# Terminal on XFCE closes automatically ... :(



## mind_exploit (Jun 13, 2011)

Hello,

Tomorrow I"m starting a new job, and decided to give a try to FreeBSD. I've been on Linux until now. And because I don't have experience with FreeBSD - the whole weekend I've played with it on VirtualBox. So - many things are now clear, solved some problems, but one of them is still very confusing:

When I run the terminal in XFCE - then the terminal closes automatically. This is maybe the most important thing because I stay most of the time in the terminal.

So - can you help me? I found a similar thread - http://forums.freebsd.org/showthread.php?t=10328&highlight=xfce+terminal+closes - but I don't have such folder Terminal in .config in the home directory. Created it - no result. Created the file inside - terminalrc - still no result.

Thanks in advance,
Peter

PS: Actually - how realistic is the learning of FreeBSD on the VirtualBox? Because I hope all these things I learn help me when I install it on my new machine tomorrow.


----------



## wblock@ (Jun 13, 2011)

That thread says it isn't anything to do with xfce.  Does xterm work?  Look for settings that have been changed from their defaults in /etc/rc.conf or shell startup.


----------



## bigtoque (Jun 13, 2011)

I had some trouble with both Gnome and KDE where the terminal would just exit as soon as I opened it. I forget where I read it, but this worked for me:

In your home folder, edit .shrc and comment out the line that says 





> set -o emacs


----------



## mind_exploit (Jun 13, 2011)

bigtoque said:
			
		

> set -o emacs



Thank you very much, this helped me out 

PS: anyway, I had to install Skype at work, which happened to be much harder than on Linux, and also - the time for setting up a new machine was too little, so I installed PC-BSD  I wanted to move to BSD after all, although it's a little risky for a first day in a new job


----------



## r619 (May 26, 2013)

I got the same problem on my Virtualbox, tried to `mkdir Terminal`, tried to comment that line, even `mv .cshrc .cshrc.bak` and `mv .shrc .shrc.bak` do not solve as well. It runs successfully under root though. Also, if *I* try to open multiple xfce4-terminal instances, one of them some how (sort of lag?) does not close.


----------



## r619 (May 26, 2013)

Also there is no .xsession-errors file in $HOME.


----------



## zspider (May 26, 2013)

Just keep hammering the button, eventually it will stay open. Though it only seemed to occur on my Nvidia based system long ago. I haven't seen it since.

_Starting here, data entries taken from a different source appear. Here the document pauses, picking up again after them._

/-- One bit taken. -/
theorem take1 {bs : Bits} {d rest} (h : takeBits 1 bs = some (d, rest)) : (d = 0 ∧ bs = false :: rest) ∨
    (d = 1 ∧ bs = true :: rest) := by
  cases bs with
  | nil => simp [takeBits] at h
  | cons b bs =>
    simp [takeBits, bitsValue] at h
    obtain ⟨rfl, rfl⟩ := h
    cases b <;> simp

/-- A code selected by peeked bits and skipped stands first. -/
theorem skip_split {n v : Nat} {bs after : Bits} {m} (hn : n ≤ m) (h : skipBits n bs = some after)
    (hp : peekBits m bs % 2 ^ n = v) : bs = natBits n v ++ after := by
  obtain ⟨h1, rfl⟩ := skipBits_eq_some.1 h
  exact prefix_of_peekBits hn h1 hp

/-- The offset of a DIST item as a sum (R98, R101). -/
theorem raw_eq (c : Nat) (low : DistLow) : matchOffset c low = c * 2 ^ widthBits (lowWidth low) + lowValue low + 1 := by
  rw [matchOffset, rawDistance, ← Nat.shiftLeft_add_eq_or_of_lt (lowValue_lt low), Nat.shiftLeft_eq]

/-! ## Good states -/

/-- Every length of the format is a match length (R100). -/
theorem len_range {i e : Nat} (h1 : i < 16) (h2 : e < 2 ^ romAt exLenBits i) (h3 : ¬(i = 15 ∧ e = 255)) :
    Config.minLen ≤ matchLength i e ∧ matchLength i e ≤ Config.maxLen := by
  simp only [matchLength, Config.minLen, Config.maxLen]
  refine ⟨by omega, ?_⟩
  interval_cases i <;> simp [lenBase, exLenBits, romAt] at * <;> omega

/-- `Streaming` is not `Failed`. -/
theorem not_failed_streaming {s : State} (h : s.phase = .streaming) : s.phase ≠ .failed := by rw [h]; simp

/-- An item due in `Streaming` starts inside the input. -/
theorem start_le {s : State} (h : Inv s) (hp : s.place = some p) (hph : s.phase = .streaming) :
    8 * s.input.base ≤ s.itemStart p ∧ s.itemStart p ≤ 8 * s.input.total ∧ s.ipos ≤ s.itemStart p ∨ p = .hdr0 ∨ p = .hdr1 := by
  obtain ⟨hk, ha, he⟩ := place_some hp
  obtain ⟨d, r, b, n, pm⟩ := h.explode hk (not_failed_streaming hph)
  obtain ⟨a1, a2, a3, a4⟩ := r (by rw [hph]; simp)
  cases p with
  | hdr0 => simp
  | hdr1 => simp
  | symbol ct => left; simp only [State.itemStart]; omega
  | distance w =>
    left
    simp only [State.itemStart]
    cases hm : s.pending with
    | none => simp only; omega
    | some m =>
      have := pm m hm
      simp only; omega

/-- The items due before the header is parsed. -/
theorem place_awaiting {s : State} {p : Place} (h : s.place = some p) (hp : s.phase = .awaitingHeader) :
    (p = .hdr0 ∧ HeaderByteDue none s) ∨ (p = .hdr1 ∧ ∃ ct, HeaderByteDue (some ct) s) := by
  cases p with
  | hdr0 => exact .inl ⟨rfl, place_hdr0 h⟩
  | hdr1 => exact .inr ⟨rfl, place_hdr1 h⟩
  | symbol c => have := (place_symbol h).phase; rw [hp] at this; cases this
  | distance c => obtain ⟨m, ds, hd, -⟩ := place_distance h; have := hd.phase; rw [hp] at this; cases this

/-- A header byte is there to take. -/
theorem hdrBits (bs : Bits) (h : 24 ≤ bs.length) : ∃ v rest, takeBits 8 bs = some (v, rest) := by
  rw [takeBits, if_pos (by omega)]; exact ⟨_, _, rfl⟩

/-- A header byte that is due is there. -/
theorem fetch_bits_hdr {s : State} (h : Inv s) {f} (hd : HeaderByteDue f s) (start : Nat) (hst : start ≤ 8) : 24 ≤
    (s.bitsFrom Config.fetchSpan start).length := by
  obtain ⟨sp, c, e, i⟩ := h
  obtain ⟨d, r, b, n, p⟩ := e hd.kind (by rw [hd.phase]; simp)
  have := (d hd.phase).base
  rw [bitsFrom_length sp _ (by rw [this]; omega)]
  have := hd.enough
  simp [Config.hdrMinAvail, Config.fetchSpan] at *; omega

/-- What the fetch of a header byte that is due gives. -/
theorem fetch_header {s : State} (h : Inv s) (hp : s.place = some p) (hph : s.phase = .awaitingHeader) :
    (p = .hdr0 ∧ HeaderByteDue none s ∧
      ((∃ ct rest, s.fetch p = .item (.hdr0 ct) rest) ∨ ∃ b, s.fetch p = .badCompressionType b)) ∨
    (p = .hdr1 ∧ (∃ ct, HeaderByteDue (some ct) s) ∧
      ((∃ ds rest, s.fetch p = .item (.hdr1 ds) rest) ∨ ∃ b, s.fetch p = .badDictionarySize b)) := by
  rcases place_awaiting hp hph with ⟨rfl, hd⟩ | ⟨rfl, ct, hd⟩
  · left
    obtain ⟨v, rest, hv⟩ := hdrBits _ (fetch_bits_hdr h hd 0 (by omega))
    have : s.fetch .hdr0 = decodeHdr0 (s.bitsFrom Config.fetchSpan 0) := rfl
    refine ⟨rfl, hd, ?_⟩
    rw [this, decodeHdr0, hv]
    simp only
    cases hc : ctypeOf (BitVec.ofNat 8 v) with
    | none => exact .inr ⟨_, rfl⟩
    | some ct => exact .inl ⟨ct, rest, rfl⟩
  · right
    obtain ⟨v, rest, hv⟩ := hdrBits _ (fetch_bits_hdr h hd 8 (by omega))
    have : s.fetch .hdr1 = decodeHdr1 (s.bitsFrom Config.fetchSpan 8) := rfl
    refine ⟨rfl, ⟨ct, hd⟩, ?_⟩
    rw [this, decodeHdr1, hv]
    simp only
    cases hc : dsizeOf (BitVec.ofNat 8 v) with
    | none => exact .inr ⟨_, rfl⟩
    | some ds => exact .inl ⟨ds, rest, rfl⟩

/-- What the copy loop leaves alone. -/
theorem copyMatch_frame {count off : Nat} {s t : State} (h : SpacesOk s) (h1 : 1 ≤ off) (h2 : off ≤ s.win.len)
    (hc : copyBytes count off s = some t) :
   t = { s with win := t.win, output := t.output } ∧ SpacesOk t
      ∧ t.win.len = s.win.len + count ∧ t.output.count = s.output.count + count := by
  obtain ⟨t', e1, e2, e3, e4, e5, -⟩ := copyBytes_spec count h h1 h2
  rw [hc] at e1; cases e1
  exact ⟨e2, e3, e4, e5⟩

/-- A started IMPLODE engine is ready to emit. -/
theorem emitting {s : State} (h : ImplodeOk s) (hsp : SpacesOk s) (hph : s.phase ≠ .awaitingHeader) : ∃ ct ds, s.hdr =
    ⟨some ct, some ds⟩ ∧ Emitting ct s := by
  obtain ⟨ct, ds, hh, h1, h2⟩ := h.header
  exact ⟨ct, ds, hh, hsp, h2 hph, cursor_lt h.cursor, h.window, h.base_le⟩

/-- The host's queues are no part of the invariant. -/
theorem inv_queue {s : State} (h : Inv s) (q : List Request) (r : List Reply) :
    Inv { s with requests := q, replies := r } := by
  obtain ⟨sp, c, e, i⟩ := h
  refine ⟨sp.congr rfl rfl rfl, ⟨c.1, c.2, c.3, c.4, c.5, c.6, c.7⟩, ?_, ?_⟩
  · intro hk hp
    obtain ⟨d, r, b, n, p⟩ := e hk hp
    exact ⟨fun h => by obtain ⟨a1,a2,a3,a4,a5,a6,a7,a8,a9⟩ := d h; exact ⟨a1,a2,a3,a4,a5,a6,a7,a8,a9⟩,
      fun h => by obtain ⟨a1,a2,a3,a4⟩ := r h; exact ⟨a1,a2,a3,a4⟩, b, n, p⟩
  · intro hk
    obtain ⟨a1,a2,a3,a4,a5,a6,a7,a8,a9⟩ := i hk
    exact ⟨a1,a2,a3,a4,a5,a6,a7,a8,a9⟩

/-- A failed EXPLODE engine meets the invariant. -/
theorem inv_raise (e : ErrorKind) {s : State} (hk : s.kind = some .explode) : Inv (raise e s) := by
  refine ⟨.raise e s, ⟨by simp, by simp [hk], by simp, by simp, by simp, by simp, by simp⟩, by simp, by simp [hk]⟩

Don't know if that helps you, but it did for me back in the day.


----------



## r619 (May 26, 2013)

zspider said:
			
		

> Just keep hammering the button, eventually it will stay open. Though it only seemed to occur on my Nvidia based system long ago. I haven't seen it since.
> 
> Don't know if that helps you, but it did for me back in the day.



Strange workaround and behaviour indeed. I use ATI graphics, but *I* don't think that matters: obviously, [dle]freebsd[/del] FreeBSD does not use my graphics natively.

BTW, gnome-terminal works well, but *I* more like the Xfce version (minimalistic enough, functional enough). Maybe it will work without Virtualbox.


----------